American television game show

The Reel Game is an American game show that aired on Monday nights on ABC from January 18 to May 3, 1971. The series was hosted by Jack Barry and announced by Jack Clark.

This show marked Barry's return to producing shows for national television after his 13-year hiatus from television after the quiz show scandals of the 1950s.

==Gameplay==
Three contestants competed in a quiz game in which the answers come from film clips.

The contestants were given $250 to start, then they were given a subject after which they wagered any part of their current score (all wagers had to made in $25 increments). Once the bets were placed, host Barry posed a question, after which the contestants wrote down their answers. When the answers were written down, a film clip was shown to reveal the correct answer. When the clip was finished, the contestants then showed their answers. A correct answer won the contestant the amount wagered whereas an incorrect answer deducted the wager.

===$25 Toss-up round===
Four film clips were played and after each one, host Barry read three toss-up questions in which players buzz-in to answer.
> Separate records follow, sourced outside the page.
-- ==== Sys2Proof/Certificates/Slice0/Obligations.lean ====
section
/-! DEFINITION. The statements for the provers.  A command row is stated for the accepted command that it runs (log 1), as
an equation for the outcome, in the state `begun` in which the command has started; `done u r` is its completion with the
reply `r` in the state `u`.  An instruction is stated for a thread that stands before it, and an event for every state that
meets the conditions named. -/

open Sys2Proof Sys2Proof.Machine


/-- A step runs the command at the front of the queue on the queue's rest; on an empty queue a cycle passes (log 3). -/
def Obligations.StepRunsFront : Prop :=
  (∀ (c : Instr) (cs : List Instr) (s : State), step { s with pending := c :: cs } = exec c { s with pending := cs }) ∧
  (∀ s : State, s.pending = [] → step s = .next (tick s)) ∧
  (∀ s : State, (tick s).clk.cc = s.clk.cc + 1 ∧ (tick s).pending = s.pending)

/-- The reset state meets the invariant: both memories in canonical form, and no wake credit in use. -/
def Obligations.InvAtReset : Prop := State.reset.Inv

/-- R521 and log 8: whatever command is at the front of the queue, a step from a state that meets the invariant gives one
that meets it. -/
def Obligations.InvKept : Prop := ∀ s t : State, s.Inv → step s = .next t → t.Inv

/-- No command stops the machine in any state, and none changes the queue of waiting commands. -/
def Obligations.EveryCommandRuns : Prop :=
  ∀ (c : Instr) (s : State), ∃ t, exec c s = .next t ∧ t.pending = s.pending

/-- R308, 0x00 to 0x0F: what each arithmetic instruction writes, with r0, the immediate and a step of the debugger; nothing
else of the thread changes, and nothing else of the state but what counting the instruction changes. MIN and MAX compare
signed (log 62). -/
def Obligations.Arithmetic : Prop :=
  ∀ (en : Fin 128) (t : Fin 8) (s : State),
    let x := threadAt s en.val t.val
    let i := before s en.val t.val
    let a := regBits x i.ra
    let b := opBits x i
    let ends (r : Nat) (v : BitVec 64) : Host.Outcome State Fault Refusal :=
      .next (afterStep (setThread (issued s en.val t.val) en.val t.val (wrote x r v)) en.val t.val x.stepping)
    let at_ (op : Nat) : Prop := Stands s en.val t.val op
    (at_ 0x00 → exec (.instrNop en t) s = ends 0 0) ∧
    (at_ 0x01 → exec (.add en t) s = ends i.rd (a + b)) ∧
    (at_ 0x02 → exec (.sub en t) s = ends i.rd (a - b)) ∧
    (at_ 0x03 → exec (.and en t) s = ends i.rd (a &&& b)) ∧
    (at_ 0x04 → exec (.or en t) s = ends i.rd (a ||| b)) ∧
    (at_ 0x05 → exec (.xor en t) s = ends i.rd (a ^^^ b)) ∧
    (at_ 0x06 → exec (.shl en t) s = ends i.rd (a <<< (b.toNat % 64))) ∧
    (at_ 0x07 → exec (.shr en t) s = ends i.rd (a >>> (b.toNat % 64))) ∧
    (at_ 0x08 → exec (.sar en t) s = ends i.rd (a.sshiftRight (b.toNat % 64))) ∧
    (at_ 0x09 → exec (.mul en t) s = ends i.rd (a * b)) ∧
    (at_ 0x0A → exec (.mulhu en t) s =
      ends i.rd (((a.zeroExtend 128 * b.zeroExtend 128) >>> 64).truncate 64)) ∧
    (at_ 0x0B → exec (.min en t) s = ends i.rd (if a.sle b then a else b)) ∧
    (at_ 0x0C → exec (.max en t) s = ends i.rd (if a.sle b then b else a)) ∧
    (at_ 0x0D → exec (.seq en t) s = ends i.rd (if a = b then 1 else 0)) ∧
    (at_ 0x0E → exec (.slt en t) s = ends i.rd (if a.slt b then 1 else 0)) ∧
    (at_ 0x0F → exec (.sltu en t) s = ends i.rd (if a.ult b then 1 else 0))

/-- R308, R309, 0x10 to 0x13: what MOVI, MOVHI, FHASH and BSWAP write. BSWAP leaves the bytes above its width (log 62). R308,
0x20 to 0x26: where each branch goes. -/
def Obligations.ImmediatesAndBranches : Prop :=
  (∀ (en : Fin 128) (t : Fin 8) (s : State),
      let x := threadAt s en.val t.val
      let i := before s en.val t.val
      let s1 := issued s en.val t.val
      let imm := BitVec.ofNat 32 i.imm
      let ends (v : BitVec 64) : Host.Outcome State Fault Refusal :=
        .next (afterStep (setThread s1 en.val t.val (wrote x i.rd v)) en.val t.val x.stepping)
      let byte (v : BitVec 64) (k : Nat) : BitVec 8 := (v >>> (8 * k)).truncate 8
      (Stands s en.val t.val 0x10 → exec (.movi en t) s = ends (imm.signExtend 64)) ∧
      (Stands s en.val t.val 0x11 → exec (.movhi en t) s = ends (imm ++ (regBits x i.rd).truncate 32)) ∧
      (Stands s en.val t.val 0x12 → (regBits x i.ra).toNat + 40 ≤ 0x30000 →
        exec (.fhash en t) s = ends (flowHash (dmemBytes s1 en.val (regBits x i.ra).toNat 40)
          (if imm.getLsbD 0 then polyB else polyA)
          (if i.imm / 2 % 4 = 0 then s1.fs.seedA else if i.imm / 2 % 4 = 1 then s1.fs.seedB
            else if i.imm / 2 % 4 = 2 then regBits x i.rb else s1.fs.seedC ^^^ regBits x i.rb))) ∧
      (Stands s en.val t.val 0x12 → 0x30000 < (regBits x i.ra).toNat + 40 →
        exec (.fhash en t) s = .next (afterStep (faultThread s1 en.val t.val 2) en.val t.val x.stepping)) ∧
      (Stands s en.val t.val 0x13 → ∃ v, exec (.bswap en t) s = ends v ∧
        let w := if i.imm % 4 = 0 then 2 else if i.imm % 4 = 1 then 4 else 8
        ∀ k < 8, byte v k = if k < w then byte (regBits x i.ra) (w - 1 - k) else byte (regBits x i.ra) k)) ∧
  (∀ (en : Fin 128) (t : Fin 8) (s : State),
      let x := threadAt s en.val t.val
      let i := before s en.val t.val
      let a := regBits x i.ra
      let b := regBits x i.rb
      let far : Nat := (BitVec.ofNat 64 x.pc + (BitVec.ofNat 32 i.imm).signExtend 64).toNat
      let ends (y : Thread) : Host.Outcome State Fault Refusal :=
        .next (afterStep (setThread (issued s en.val t.val) en.val t.val y) en.val t.val x.stepping)
      let at_ (op : Nat) : Prop := Stands s en.val t.val op
      (at_ 0x20 → exec (.br en t) s = ends { x with pc := far }) ∧
      (at_ 0x21 → exec (.beq en t) s = ends { x with pc := if a = b then far else x.pc + 1 }) ∧
      (at_ 0x22 → exec (.bne en t) s = ends { x with pc := if a ≠ b then far else x.pc + 1 }) ∧
      (at_ 0x23 → exec (.blt en t) s = ends { x with pc := if a.slt b then far else x.pc + 1 }) ∧
      (at_ 0x24 → exec (.bltu en t) s = ends { x with pc := if a.ult b then far else x.pc + 1 }) ∧
      (at_ 0x25 → exec (.call en t) s = ends { wrote x i.rd (BitVec.ofNat 64 (x.pc + 1)) with pc := far }) ∧
      (at_ 0x26 → exec (.jmp en t) s = ends { x with pc := a.toNat }))

/-- R306, R308, 0x30 to 0x37: loads and stores of aligned data inside data memory. A load leaves its thread waiting for the
zero-extended value, which LOAD_COMPLETE writes; a store writes the low bytes of RB, least significant first. R308: an access
outside data memory, or not aligned to its size, faults with code 2, MEM_RANGE, and nothing is loaded or stored. -/
def Obligations.LoadsAndStores : Prop :=
  (∀ (en : Fin 128) (t : Fin 8) (s : State),
      let x := threadAt s en.val t.val
      let i := before s en.val t.val
      let d := (regBits x i.ra + (BitVec.ofNat 32 i.imm).signExtend 64).toNat
      let s1 := countPmc (issued s en.val t.val) (threadEvent (issued s en.val t.val) en.val t.val 0x0B d) 1
      let fits (op size : Nat) : Prop := Stands s en.val t.val op ∧ d + size ≤ 0x30000 ∧ d % size = 0
      let loads (size : Nat) : Host.Outcome State Fault Refusal :=
        .next (afterStep (setThread s1 en.val t.val { x with
          st := .waitMemory
          mem := some { rd := i.rd, value := BitVec.ofNat 64 (leVal (dmemBytes s1 en.val d size)), addr := 0, data := [], load := true } })
          en.val t.val x.stepping)
      let stores (size : Nat) : Host.Outcome State Fault Refusal :=
        .next (afterStep (writeDmem (setThread s1 en.val t.val (wrote x 0 0)) en.val d (le size (regBits x i.rb).toNat))
          en.val t.val x.stepping)
      (fits 0x30 1 → exec (.ld8 en t) s = loads 1) ∧ (fits 0x31 2 → exec (.ld16 en t) s = loads 2) ∧
      (fits 0x32 4 → exec (.ld32 en t) s = loads 4) ∧ (fits 0x33 8 → exec (.ld64 en t) s = loads 8) ∧
      (fits 0x34 1 → exec (.st8 en t) s = stores 1) ∧ (fits 0x35 2 → exec (.st16 en t) s = stores 2) ∧
      (fits 0x36 4 → exec (.st32 en t) s = stores 4) ∧ (fits 0x37 8 → exec (.st64 en t) s = stores 8) ∧
      (∀ (m : MemResult) (corrected : Bool), x.mem = some m → m.load = true → x.pc < 8192 → exec (.loadComplete en ⟨t, corrected⟩) s =
        .next (setThread (dmemCorrected s en.val corrected) en.val t.val { wrote x m.rd m.value with
          mem := none
          st := if x.st = .halted then .halted else .ready
          resume := if x.st = .halted then .ready else x.resume }))) ∧
  (∀ (en : Fin 128) (t : Fin 8) (s : State),
      let x := threadAt s en.val t.val
      let i := before s en.val t.val
      let d := (regBits x i.ra + (BitVec.ofNat 32 i.imm).signExtend 64).toNat
      let off (op size : Nat) : Prop := Stands s en.val t.val op ∧ (0x30000 < d + size ∨ d % size ≠ 0)
      let faults : Host.Outcome State Fault Refusal :=
        .next (afterStep (faultThread (issued s en.val t.val) en.val t.val 2) en.val t.val x.stepping)
      (off 0x30 1 → exec (.ld8 en t) s = faults) ∧ (off 0x31 2 → exec (.ld16 en t) s = faults) ∧
      (off 0x32 4 → exec (.ld32 en t) s = faults) ∧ (off 0x33 8 → exec (.ld64 en t) s = faults) ∧
      (off 0x34 1 → exec (.st8 en t) s = faults) ∧ (off 0x35 2 → exec (.st16 en t) s = faults) ∧
      (off 0x36 4 → exec (.st32 en t) s = faults) ∧ (off 0x37 8 → exec (.st64 en t) s = faults))

/-- R308: the bytes of data memory after a store. The stored bytes read as the low bytes of RB, every other byte of the
engine's data memory as before, and every byte of another engine's; the queue, the flow store, the tables and the registers
are as they were. -/
def Obligations.StoreFrame : Prop :=
  ∀ (en : Fin 128) (t : Fin 8) (s u : State),
    let x := threadAt s en.val t.val
    let i := before s en.val t.val
    let d := (regBits x i.ra + (BitVec.ofNat 32 i.imm).signExtend 64).toNat
    let fits (op size : Nat) : Prop := Stands s en.val t.val op ∧ d + size ≤ 0x30000 ∧ d % size = 0
    let kept (size : Nat) : Prop :=
      (∀ k < size, Memory.read (engAt u en.val).dmem (d + k) = (regBits x i.rb >>> (8 * k)).truncate 8) ∧
      (∀ k, k < d ∨ d + size ≤ k → Memory.read (engAt u en.val).dmem k = Memory.read (engAt s en.val).dmem k) ∧
      (∀ n, n ≠ en.val → (engAt u n).dmem = (engAt s n).dmem) ∧
      u.pending = s.pending ∧ u.fs = s.fs ∧ u.tbl = s.tbl ∧ u.regs = s.regs
    Memory.wf (engAt s en.val).dmem = true →
    (fits 0x34 1 → exec (.st8 en t) s = .next u → kept 1) ∧ (fits 0x35 2 → exec (.st16 en t) s = .next u → kept 2) ∧
    (fits 0x36 4 → exec (.st32 en t) s = .next u → kept 4) ∧ (fits 0x37 8 → exec (.st64 en t) s = .next u → kept 8)

/-- R313 to R317: what the channel instructions do. A 17th staged word faults with code 9, CH_LENGTH. -/
def Obligations.Channels : Prop :=
  ∀ (en : Fin 128) (t : Fin 8) (s : State),
    let n := en.val
    let x := threadAt s n t.val
    let i := before s n t.val
    let s1 := issued s n t.val
    let w := 8 * n + t.val
    let c := i.imm % 64
    let word := regBits x i.rb
    let ends (u : State) : Host.Outcome State Fault Refusal := .next (afterStep u n t.val x.stepping)
    (Stands s n t.val 0x40 → x.staged.length < 16 →
      exec (.chWr en t) s = ends (setThread s1 n t.val { wrote x 0 0 with staged := x.staged ++ [word] })) ∧
    (Stands s n t.val 0x40 → 16 ≤ x.staged.length → exec (.chWr en t) s = ends (faultThread s1 n t.val 9)) ∧
    (Stands s n t.val 0x41 → 16 ≤ x.staged.length → exec (.chCommit en t) s = ends (faultThread s1 n t.val 9)) ∧
    (∀ p, Stands s n t.val 0x41 → x.staged.length < 16 → chanTarget s1 n i = some p →
      (chanAt s1 p c).words.length + x.staged.length + 1 ≤ 16 →
      exec (.chCommit en t) s =
        ends (pushMessage (setThread s1 n t.val { wrote x 0 0 with staged := [] }) p c w (x.staged ++ [word]))) ∧
    (∀ p, Stands s n t.val 0x41 → x.staged.length < 16 → chanTarget s1 n i = some p →
      16 < (chanAt s1 p c).words.length + x.staged.length + 1 →
      exec (.chCommit en t) s =
        ends (setChan (setThread s1 n t.val { x with staged := x.staged ++ [word], st := .waitChannel (64 * p + c) true }) p c
          { chanAt s1 p c with writers := (chanAt s1 p c).writers ++ [w] })) ∧
    (∀ y, Stands s n t.val 0x42 → chanWord (chanAt s1 (engPhys s1 n) c) w = some y →
      exec (.chRd en t) s = ends (takeWord s1 n t.val (engPhys s1 n) c x i y)) ∧
    (Stands s n t.val 0x42 → chanWord (chanAt s1 (engPhys s1 n) c) w = none →
      exec (.chRd en t) s =
        ends (setChan (setThread s1 n t.val { x with st := .waitChannel (64 * engPhys s1 n + c) false, rdWait := i.rd })
          (engPhys s1 n) c
          { chanAt s1 (engPhys s1 n) c with readers := (chanAt s1 (engPhys s1 n) c).readers ++ [w] })) ∧
    (∀ y, Stands s n t.val 0x43 → chanWord (chanAt s1 (engPhys s1 n) c) w = some y →
      exec (.chTry en t) s = ends (takeWord s1 n t.val (engPhys s1 n) c x i y)) ∧
    (Stands s n t.val 0x43 → chanWord (chanAt s1 (engPhys s1 n) c) w = none →
      exec (.chTry en t) s = ends (setThread s1 n t.val { wrote x i.rd 0 with chs := putBits x.chs 12 1 1 })) ∧
    (Stands s n t.val 0x44 →
      exec (.chDiscard en t) s = ends (setThread s1 n t.val { wrote x 0 0 with staged := [] })) ∧
    (∀ (cl : Fin 17) (ch : Fin 64) (v : Nat), nextWriter s cl.val ch.val = some v →
      let left := setChan s cl.val ch.val
        { chanAt s cl.val ch.val with writers := (chanAt s cl.val ch.val).writers.filter (· != v) }
      let on := resumeThread left (v / 8) (v % 8) 0 0
      exec (.chCommitRoom cl ch) s =
        .next (pushMessage (setThread on (v / 8) (v % 8) { wThread on v with staged := [] }) cl.val ch.val v
          (wThread s v).staged)) ∧
    (∀ (cl : Fin 17) (ch : Fin 64), (chanAt s cl.val ch.val).readers = [] →
      exec (.chWordsVisible cl ch) s =
        .next (setChan s cl.val ch.val { chanAt s cl.val ch.val with words := revealOldest (chanAt s cl.val ch.val).words }))
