@[simp] theorem State.withOwn_pending (s : State) (v : OwnSt) : (s.withOwn v).pending = s.pending := rfl
@[simp] theorem State.withOwn_out (s : State) (v : OwnSt) : (s.withOwn v).out = s.out := rfl
@[simp] theorem State.withOwn_free (s : State) (v : OwnSt) : (s.withOwn v).free = s.free := rfl
@[simp] theorem State.withOwn_clk (s : State) (v : OwnSt) : (s.withOwn v).clk = s.clk := rfl
@[simp] theorem State.withOwn_regs (s : State) (v : OwnSt) : (s.withOwn v).regs = s.regs := rfl
@[simp] theorem State.withOwn_time (s : State) (v : OwnSt) : (s.withOwn v).time = s.time := rfl
@[simp] theorem State.withOwn_own (s : State) (v : OwnSt) : (s.withOwn v).own = v := rfl
@[simp] theorem State.withOwn_host (s : State) (v : OwnSt) : (s.withOwn v).host = s.host := rfl
@[simp] theorem State.withOwn_ctr (s : State) (v : OwnSt) : (s.withOwn v).ctr = s.ctr := rfl
@[simp] theorem State.withOwn_pmc (s : State) (v : OwnSt) : (s.withOwn v).pmc = s.pmc := rfl
@[simp] theorem State.withOwn_ports (s : State) (v : OwnSt) : (s.withOwn v).ports = s.ports := rfl
@[simp] theorem State.withOwn_slices (s : State) (v : OwnSt) : (s.withOwn v).slices = s.slices := rfl
@[simp] theorem State.withOwn_seq (s : State) (v : OwnSt) : (s.withOwn v).seq = s.seq := rfl
@[simp] theorem State.withOwn_ten (s : State) (v : OwnSt) : (s.withOwn v).ten = s.ten := rfl
@[simp] theorem State.withOwn_fs (s : State) (v : OwnSt) : (s.withOwn v).fs = s.fs := rfl
@[simp] theorem State.withOwn_tbl (s : State) (v : OwnSt) : (s.withOwn v).tbl = s.tbl := rfl
@[simp] theorem State.withOwn_eng (s : State) (v : OwnSt) : (s.withOwn v).eng = s.eng := rfl
@[simp] theorem State.withOwn_buf (s : State) (v : OwnSt) : (s.withOwn v).buf = s.buf := rfl
@[simp] theorem State.withOwn_dma (s : State) (v : OwnSt) : (s.withOwn v).dma = s.dma := rfl
@[simp] theorem State.withOwn_ddr (s : State) (v : OwnSt) : (s.withOwn v).ddr = s.ddr := rfl
@[simp] theorem State.withOwn_pwr (s : State) (v : OwnSt) : (s.withOwn v).pwr = s.pwr := rfl
@[simp] theorem State.withOwn_stk (s : State) (v : OwnSt) : (s.withOwn v).stk = s.stk := rfl
@[simp] theorem State.withOwn_ft (s : State) (v : OwnSt) : (s.withOwn v).ft = s.ft := rfl
@[simp] theorem State.withOwn_img (s : State) (v : OwnSt) : (s.withOwn v).img = s.img := rfl
@[simp] theorem State.withOwn_boot (s : State) (v : OwnSt) : (s.withOwn v).boot = s.boot := rfl

@[simp] theorem State.withHost_pending (s : State) (v : HostSt) : (s.withHost v).pending = s.pending := rfl
@[simp] theorem State.withHost_out (s : State) (v : HostSt) : (s.withHost v).out = s.out := rfl
@[simp] theorem State.withHost_free (s : State) (v : HostSt) : (s.withHost v).free = s.free := rfl
@[simp] theorem State.withHost_clk (s : State) (v : HostSt) : (s.withHost v).clk = s.clk := rfl
@[simp] theorem State.withHost_regs (s : State) (v : HostSt) : (s.withHost v).regs = s.regs := rfl
@[simp] theorem State.withHost_time (s : State) (v : HostSt) : (s.withHost v).time = s.time := rfl
@[simp] theorem State.withHost_own (s : State) (v : HostSt) : (s.withHost v).own = s.own := rfl
@[simp] theorem State.withHost_host (s : State) (v : HostSt) : (s.withHost v).host = v := rfl
@[simp] theorem State.withHost_ctr (s : State) (v : HostSt) : (s.withHost v).ctr = s.ctr := rfl
@[simp] theorem State.withHost_pmc (s : State) (v : HostSt) : (s.withHost v).pmc = s.pmc := rfl
@[simp] theorem State.withHost_ports (s : State) (v : HostSt) : (s.withHost v).ports = s.ports := rfl
@[simp] theorem State.withHost_slices (s : State) (v : HostSt) : (s.withHost v).slices = s.slices := rfl
@[simp] theorem State.withHost_seq (s : State) (v : HostSt) : (s.withHost v).seq = s.seq := rfl
@[simp] theorem State.withHost_ten (s : State) (v : HostSt) : (s.withHost v).ten = s.ten := rfl
@[simp] theorem State.withHost_fs (s : State) (v : HostSt) : (s.withHost v).fs = s.fs := rfl
@[simp] theorem State.withHost_tbl (s : State) (v : HostSt) : (s.withHost v).tbl = s.tbl := rfl
@[simp] theorem State.withHost_eng (s : State) (v : HostSt) : (s.withHost v).eng = s.eng := rfl
@[simp] theorem State.withHost_buf (s : State) (v : HostSt) : (s.withHost v).buf = s.buf := rfl
@[simp] theorem State.withHost_dma (s : State) (v : HostSt) : (s.withHost v).dma = s.dma := rfl
@[simp] theorem State.withHost_ddr (s : State) (v : HostSt) : (s.withHost v).ddr = s.ddr := rfl
@[simp] theorem State.withHost_pwr (s : State) (v : HostSt) : (s.withHost v).pwr = s.pwr := rfl
@[simp] theorem State.withHost_stk (s : State) (v : HostSt) : (s.withHost v).stk = s.stk := rfl
@[simp] theorem State.withHost_ft (s : State) (v : HostSt) : (s.withHost v).ft = s.ft := rfl
@[simp] theorem State.withHost_img (s : State) (v : HostSt) : (s.withHost v).img = s.img := rfl
@[simp] theorem State.withHost_boot (s : State) (v : HostSt) : (s.withHost v).boot = s.boot := rfl

@[simp] theorem State.withCtr_pending (s : State) (v : CtrSt) : (s.withCtr v).pending = s.pending := rfl
@[simp] theorem State.withCtr_out (s : State) (v : CtrSt) : (s.withCtr v).out = s.out := rfl
@[simp] theorem State.withCtr_free (s : State) (v : CtrSt) : (s.withCtr v).free = s.free := rfl
@[simp] theorem State.withCtr_clk (s : State) (v : CtrSt) : (s.withCtr v).clk = s.clk := rfl
@[simp] theorem State.withCtr_regs (s : State) (v : CtrSt) : (s.withCtr v).regs = s.regs := rfl
@[simp] theorem State.withCtr_time (s : State) (v : CtrSt) : (s.withCtr v).time = s.time := rfl
@[simp] theorem State.withCtr_own (s : State) (v : CtrSt) : (s.withCtr v).own = s.own := rfl
@[simp] theorem State.withCtr_host (s : State) (v : CtrSt) : (s.withCtr v).host = s.host := rfl
@[simp] theorem State.withCtr_ctr (s : State) (v : CtrSt) : (s.withCtr v).ctr = v := rfl
@[simp] theorem State.withCtr_pmc (s : State) (v : CtrSt) : (s.withCtr v).pmc = s.pmc := rfl
@[simp] theorem State.withCtr_ports (s : State) (v : CtrSt) : (s.withCtr v).ports = s.ports := rfl
@[simp] theorem State.withCtr_slices (s : State) (v : CtrSt) : (s.withCtr v).slices = s.slices := rfl
@[simp] theorem State.withCtr_seq (s : State) (v : CtrSt) : (s.withCtr v).seq = s.seq := rfl
@[simp] theorem State.withCtr_ten (s : State) (v : CtrSt) : (s.withCtr v).ten = s.ten := rfl
@[simp] theorem State.withCtr_fs (s : State) (v : CtrSt) : (s.withCtr v).fs = s.fs := rfl
@[simp] theorem State.withCtr_tbl (s : State) (v : CtrSt) : (s.withCtr v).tbl = s.tbl := rfl
@[simp] theorem State.withCtr_eng (s : State) (v : CtrSt) : (s.withCtr v).eng = s.eng := rfl
@[simp] theorem State.withCtr_buf (s : State) (v : CtrSt) : (s.withCtr v).buf = s.buf := rfl
@[simp] theorem State.withCtr_dma (s : State) (v : CtrSt) : (s.withCtr v).dma = s.dma := rfl
@[simp] theorem State.withCtr_ddr (s : State) (v : CtrSt) : (s.withCtr v).ddr = s.ddr := rfl
@[simp] theorem State.withCtr_pwr (s : State) (v : CtrSt) : (s.withCtr v).pwr = s.pwr := rfl
@[simp] theorem State.withCtr_stk (s : State) (v : CtrSt) : (s.withCtr v).stk = s.stk := rfl
@[simp] theorem State.withCtr_ft (s : State) (v : CtrSt) : (s.withCtr v).ft = s.ft := rfl
@[simp] theorem State.withCtr_img (s : State) (v : CtrSt) : (s.withCtr v).img = s.img := rfl
@[simp] theorem State.withCtr_boot (s : State) (v : CtrSt) : (s.withCtr v).boot = s.boot := rfl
A correct answer added $25 to the player's score, while an incorrect incurred no penalty, but gave the other players a chance to answer.

====Celebrity toss-up====
After the fourth clip was played, a celebrity from that clip came in to ask the three toss-up questions. Correct answers were still worth $25.

===Grand finale===
In the Grand Finale one last film clip was played but without toss-ups. For this round, the bets were written in secret by the players before writing down their answers, after the final question was asked. Then the film clip was shown with the correct answer to the question. When the clip was finished, the players showed their bets & answers.

All players kept their cash, but the player with the most money won the game and returned the following week to play again. Players who went broke at the end of the game were always guaranteed $25.

==Episode status==
Copies of three episodes are known to exist: the 1970 pilot, the March 8 episode, and the Finale. All three are held by the UCLA Film and Television Archive; however, the Finale has also been found among private collectors.

In June 2024, the premiere episode was found on audio tape.